== What you are asked to do ==
Word for word, copy the line containing "(.getx d a b)" and each line after it in the records below, ending with the last line.

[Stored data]
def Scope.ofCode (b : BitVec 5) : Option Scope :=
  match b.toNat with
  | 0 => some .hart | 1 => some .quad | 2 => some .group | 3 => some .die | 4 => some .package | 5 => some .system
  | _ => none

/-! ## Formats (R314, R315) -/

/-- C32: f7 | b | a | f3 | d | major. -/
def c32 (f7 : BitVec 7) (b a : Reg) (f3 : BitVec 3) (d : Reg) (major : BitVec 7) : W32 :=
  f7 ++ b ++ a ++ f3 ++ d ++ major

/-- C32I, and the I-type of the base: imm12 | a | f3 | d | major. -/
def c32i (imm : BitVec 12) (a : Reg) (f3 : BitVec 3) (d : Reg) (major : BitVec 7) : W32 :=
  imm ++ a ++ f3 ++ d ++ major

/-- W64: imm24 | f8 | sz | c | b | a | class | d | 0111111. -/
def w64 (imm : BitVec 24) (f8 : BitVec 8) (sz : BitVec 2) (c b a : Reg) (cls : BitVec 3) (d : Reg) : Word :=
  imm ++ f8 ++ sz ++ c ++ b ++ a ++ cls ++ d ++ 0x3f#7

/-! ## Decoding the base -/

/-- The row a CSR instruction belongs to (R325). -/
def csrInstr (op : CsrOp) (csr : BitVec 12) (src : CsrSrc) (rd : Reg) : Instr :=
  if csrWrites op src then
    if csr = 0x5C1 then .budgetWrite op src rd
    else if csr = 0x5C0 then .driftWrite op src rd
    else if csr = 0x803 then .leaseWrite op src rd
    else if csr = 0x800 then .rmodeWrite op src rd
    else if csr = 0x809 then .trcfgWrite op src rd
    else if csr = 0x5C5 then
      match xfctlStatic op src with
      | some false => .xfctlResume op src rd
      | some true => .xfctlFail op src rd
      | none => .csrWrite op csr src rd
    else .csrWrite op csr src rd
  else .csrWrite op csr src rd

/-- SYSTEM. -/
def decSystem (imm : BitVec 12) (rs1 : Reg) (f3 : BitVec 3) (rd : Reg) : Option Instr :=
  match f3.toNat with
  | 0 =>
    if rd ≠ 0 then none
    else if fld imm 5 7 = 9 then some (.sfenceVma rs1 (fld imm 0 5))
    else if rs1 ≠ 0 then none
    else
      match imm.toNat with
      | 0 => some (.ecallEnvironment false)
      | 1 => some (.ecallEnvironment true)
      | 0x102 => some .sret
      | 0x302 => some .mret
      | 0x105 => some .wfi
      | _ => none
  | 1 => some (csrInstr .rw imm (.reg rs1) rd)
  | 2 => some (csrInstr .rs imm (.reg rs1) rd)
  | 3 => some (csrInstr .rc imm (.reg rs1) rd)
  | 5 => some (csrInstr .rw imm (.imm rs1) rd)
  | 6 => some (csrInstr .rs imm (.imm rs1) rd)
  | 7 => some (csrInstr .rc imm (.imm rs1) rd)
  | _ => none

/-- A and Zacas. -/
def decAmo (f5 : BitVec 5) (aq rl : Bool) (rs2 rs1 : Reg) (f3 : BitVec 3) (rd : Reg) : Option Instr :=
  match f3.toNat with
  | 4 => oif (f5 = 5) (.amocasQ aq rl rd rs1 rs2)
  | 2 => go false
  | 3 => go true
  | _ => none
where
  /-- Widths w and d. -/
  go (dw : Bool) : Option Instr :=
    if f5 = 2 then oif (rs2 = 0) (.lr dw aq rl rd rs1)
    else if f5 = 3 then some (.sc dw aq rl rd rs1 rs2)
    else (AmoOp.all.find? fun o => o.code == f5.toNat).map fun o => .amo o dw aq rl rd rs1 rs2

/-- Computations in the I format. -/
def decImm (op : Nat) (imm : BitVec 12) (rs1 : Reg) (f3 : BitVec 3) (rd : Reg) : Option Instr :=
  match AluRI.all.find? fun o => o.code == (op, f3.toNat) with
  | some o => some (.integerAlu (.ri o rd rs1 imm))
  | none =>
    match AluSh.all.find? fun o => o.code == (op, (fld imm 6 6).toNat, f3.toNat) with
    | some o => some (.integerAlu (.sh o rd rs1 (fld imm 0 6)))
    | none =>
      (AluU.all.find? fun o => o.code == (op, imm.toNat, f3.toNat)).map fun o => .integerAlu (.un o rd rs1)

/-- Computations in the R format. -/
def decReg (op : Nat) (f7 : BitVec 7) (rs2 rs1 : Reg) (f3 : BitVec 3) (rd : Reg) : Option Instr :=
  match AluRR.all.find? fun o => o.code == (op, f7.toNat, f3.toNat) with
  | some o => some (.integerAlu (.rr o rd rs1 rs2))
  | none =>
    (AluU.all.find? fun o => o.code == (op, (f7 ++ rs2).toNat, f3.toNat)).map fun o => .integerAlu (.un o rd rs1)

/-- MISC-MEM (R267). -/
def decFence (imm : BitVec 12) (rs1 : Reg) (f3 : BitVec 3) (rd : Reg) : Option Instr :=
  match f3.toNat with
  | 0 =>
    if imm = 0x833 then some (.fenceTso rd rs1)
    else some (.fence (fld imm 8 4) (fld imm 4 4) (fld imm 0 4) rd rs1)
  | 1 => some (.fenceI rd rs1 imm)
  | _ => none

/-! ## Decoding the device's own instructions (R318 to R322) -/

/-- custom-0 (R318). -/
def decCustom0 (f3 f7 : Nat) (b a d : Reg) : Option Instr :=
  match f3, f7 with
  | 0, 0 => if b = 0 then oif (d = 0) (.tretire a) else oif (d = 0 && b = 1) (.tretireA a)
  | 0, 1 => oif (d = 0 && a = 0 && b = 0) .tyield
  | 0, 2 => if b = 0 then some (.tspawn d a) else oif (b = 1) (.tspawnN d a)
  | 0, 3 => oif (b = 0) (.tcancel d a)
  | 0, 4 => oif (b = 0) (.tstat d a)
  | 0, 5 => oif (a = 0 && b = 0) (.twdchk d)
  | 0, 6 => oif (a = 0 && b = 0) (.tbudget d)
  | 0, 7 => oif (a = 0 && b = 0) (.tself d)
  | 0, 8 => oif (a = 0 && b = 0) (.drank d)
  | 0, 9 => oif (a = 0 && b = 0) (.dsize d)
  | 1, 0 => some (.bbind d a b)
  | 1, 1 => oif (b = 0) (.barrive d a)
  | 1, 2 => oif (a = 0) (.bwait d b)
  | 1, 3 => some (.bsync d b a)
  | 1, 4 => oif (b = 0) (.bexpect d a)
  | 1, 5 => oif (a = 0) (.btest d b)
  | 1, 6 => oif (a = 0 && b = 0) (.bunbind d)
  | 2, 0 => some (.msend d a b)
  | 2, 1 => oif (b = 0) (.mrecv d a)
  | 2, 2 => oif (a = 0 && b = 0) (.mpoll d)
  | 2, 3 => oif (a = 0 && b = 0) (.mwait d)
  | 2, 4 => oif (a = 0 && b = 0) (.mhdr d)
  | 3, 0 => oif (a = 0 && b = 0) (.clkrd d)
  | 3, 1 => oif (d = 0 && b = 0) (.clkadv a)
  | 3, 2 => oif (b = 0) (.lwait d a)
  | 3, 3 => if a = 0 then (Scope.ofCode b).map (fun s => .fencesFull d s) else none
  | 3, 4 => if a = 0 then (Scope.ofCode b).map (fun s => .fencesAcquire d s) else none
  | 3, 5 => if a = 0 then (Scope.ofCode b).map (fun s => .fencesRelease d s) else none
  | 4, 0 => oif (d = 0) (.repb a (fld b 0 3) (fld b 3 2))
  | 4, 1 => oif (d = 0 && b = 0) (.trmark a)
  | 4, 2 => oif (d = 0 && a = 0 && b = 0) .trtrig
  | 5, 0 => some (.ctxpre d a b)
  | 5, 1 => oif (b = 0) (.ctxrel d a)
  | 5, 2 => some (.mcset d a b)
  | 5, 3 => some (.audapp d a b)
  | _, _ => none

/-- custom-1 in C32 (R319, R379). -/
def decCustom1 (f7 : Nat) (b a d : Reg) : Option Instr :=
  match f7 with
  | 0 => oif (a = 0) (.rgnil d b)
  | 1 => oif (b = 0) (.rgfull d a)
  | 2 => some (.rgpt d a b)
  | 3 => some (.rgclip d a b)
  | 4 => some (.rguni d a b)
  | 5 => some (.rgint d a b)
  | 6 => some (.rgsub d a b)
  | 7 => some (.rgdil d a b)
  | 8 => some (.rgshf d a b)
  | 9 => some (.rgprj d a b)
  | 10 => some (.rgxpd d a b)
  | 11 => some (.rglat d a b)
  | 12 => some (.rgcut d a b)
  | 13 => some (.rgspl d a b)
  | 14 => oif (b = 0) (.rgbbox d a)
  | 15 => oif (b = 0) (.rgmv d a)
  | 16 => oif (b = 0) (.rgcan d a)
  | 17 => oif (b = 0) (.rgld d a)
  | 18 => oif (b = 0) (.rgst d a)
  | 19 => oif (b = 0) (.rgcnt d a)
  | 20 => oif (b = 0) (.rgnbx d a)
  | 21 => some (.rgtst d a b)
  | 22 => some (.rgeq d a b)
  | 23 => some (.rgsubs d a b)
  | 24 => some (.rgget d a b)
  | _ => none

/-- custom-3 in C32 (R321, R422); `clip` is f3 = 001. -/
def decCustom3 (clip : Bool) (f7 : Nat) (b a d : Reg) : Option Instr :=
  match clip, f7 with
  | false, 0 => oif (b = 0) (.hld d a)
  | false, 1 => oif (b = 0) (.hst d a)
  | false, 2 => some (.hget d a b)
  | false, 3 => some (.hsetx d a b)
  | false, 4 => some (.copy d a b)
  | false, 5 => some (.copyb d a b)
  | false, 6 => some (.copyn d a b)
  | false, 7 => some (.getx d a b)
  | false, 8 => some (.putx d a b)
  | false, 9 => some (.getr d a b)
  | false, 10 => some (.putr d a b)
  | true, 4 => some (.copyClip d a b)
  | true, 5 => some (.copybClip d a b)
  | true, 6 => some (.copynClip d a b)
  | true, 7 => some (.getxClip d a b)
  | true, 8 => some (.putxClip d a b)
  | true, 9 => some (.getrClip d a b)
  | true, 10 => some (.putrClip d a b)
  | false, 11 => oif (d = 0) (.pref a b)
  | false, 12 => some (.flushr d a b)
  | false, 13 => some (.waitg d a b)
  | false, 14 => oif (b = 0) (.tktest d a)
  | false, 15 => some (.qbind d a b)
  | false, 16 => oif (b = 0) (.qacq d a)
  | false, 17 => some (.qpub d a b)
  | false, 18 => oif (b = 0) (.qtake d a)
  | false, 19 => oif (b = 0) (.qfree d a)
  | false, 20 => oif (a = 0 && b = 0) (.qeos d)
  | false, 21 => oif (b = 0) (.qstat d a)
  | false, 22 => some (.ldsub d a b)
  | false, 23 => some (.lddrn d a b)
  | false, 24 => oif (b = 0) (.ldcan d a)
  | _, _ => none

== Expected answer ==
  | false, 7 => some (.getx d a b)
  | false, 8 => some (.putx d a b)
  | false, 9 => some (.getr d a b)
  | false, 10 => some (.putr d a b)
  | true, 4 => some (.copyClip d a b)
  | true, 5 => some (.copybClip d a b)
  | true, 6 => some (.copynClip d a b)
  | true, 7 => some (.getxClip d a b)
  | true, 8 => some (.putxClip d a b)
  | true, 9 => some (.getrClip d a b)
  | true, 10 => some (.putrClip d a b)
  | false, 11 => oif (d = 0) (.pref a b)
  | false, 12 => some (.flushr d a b)
  | false, 13 => some (.waitg d a b)
  | false, 14 => oif (b = 0) (.tktest d a)
  | false, 15 => some (.qbind d a b)
  | false, 16 => oif (b = 0) (.qacq d a)
  | false, 17 => some (.qpub d a b)
  | false, 18 => oif (b = 0) (.qtake d a)
  | false, 19 => oif (b = 0) (.qfree d a)
  | false, 20 => oif (a = 0 && b = 0) (.qeos d)
  | false, 21 => oif (b = 0) (.qstat d a)
  | false, 22 => some (.ldsub d a b)
  | false, 23 => some (.lddrn d a b)
  | false, 24 => oif (b = 0) (.ldcan d a)
  | _, _ => none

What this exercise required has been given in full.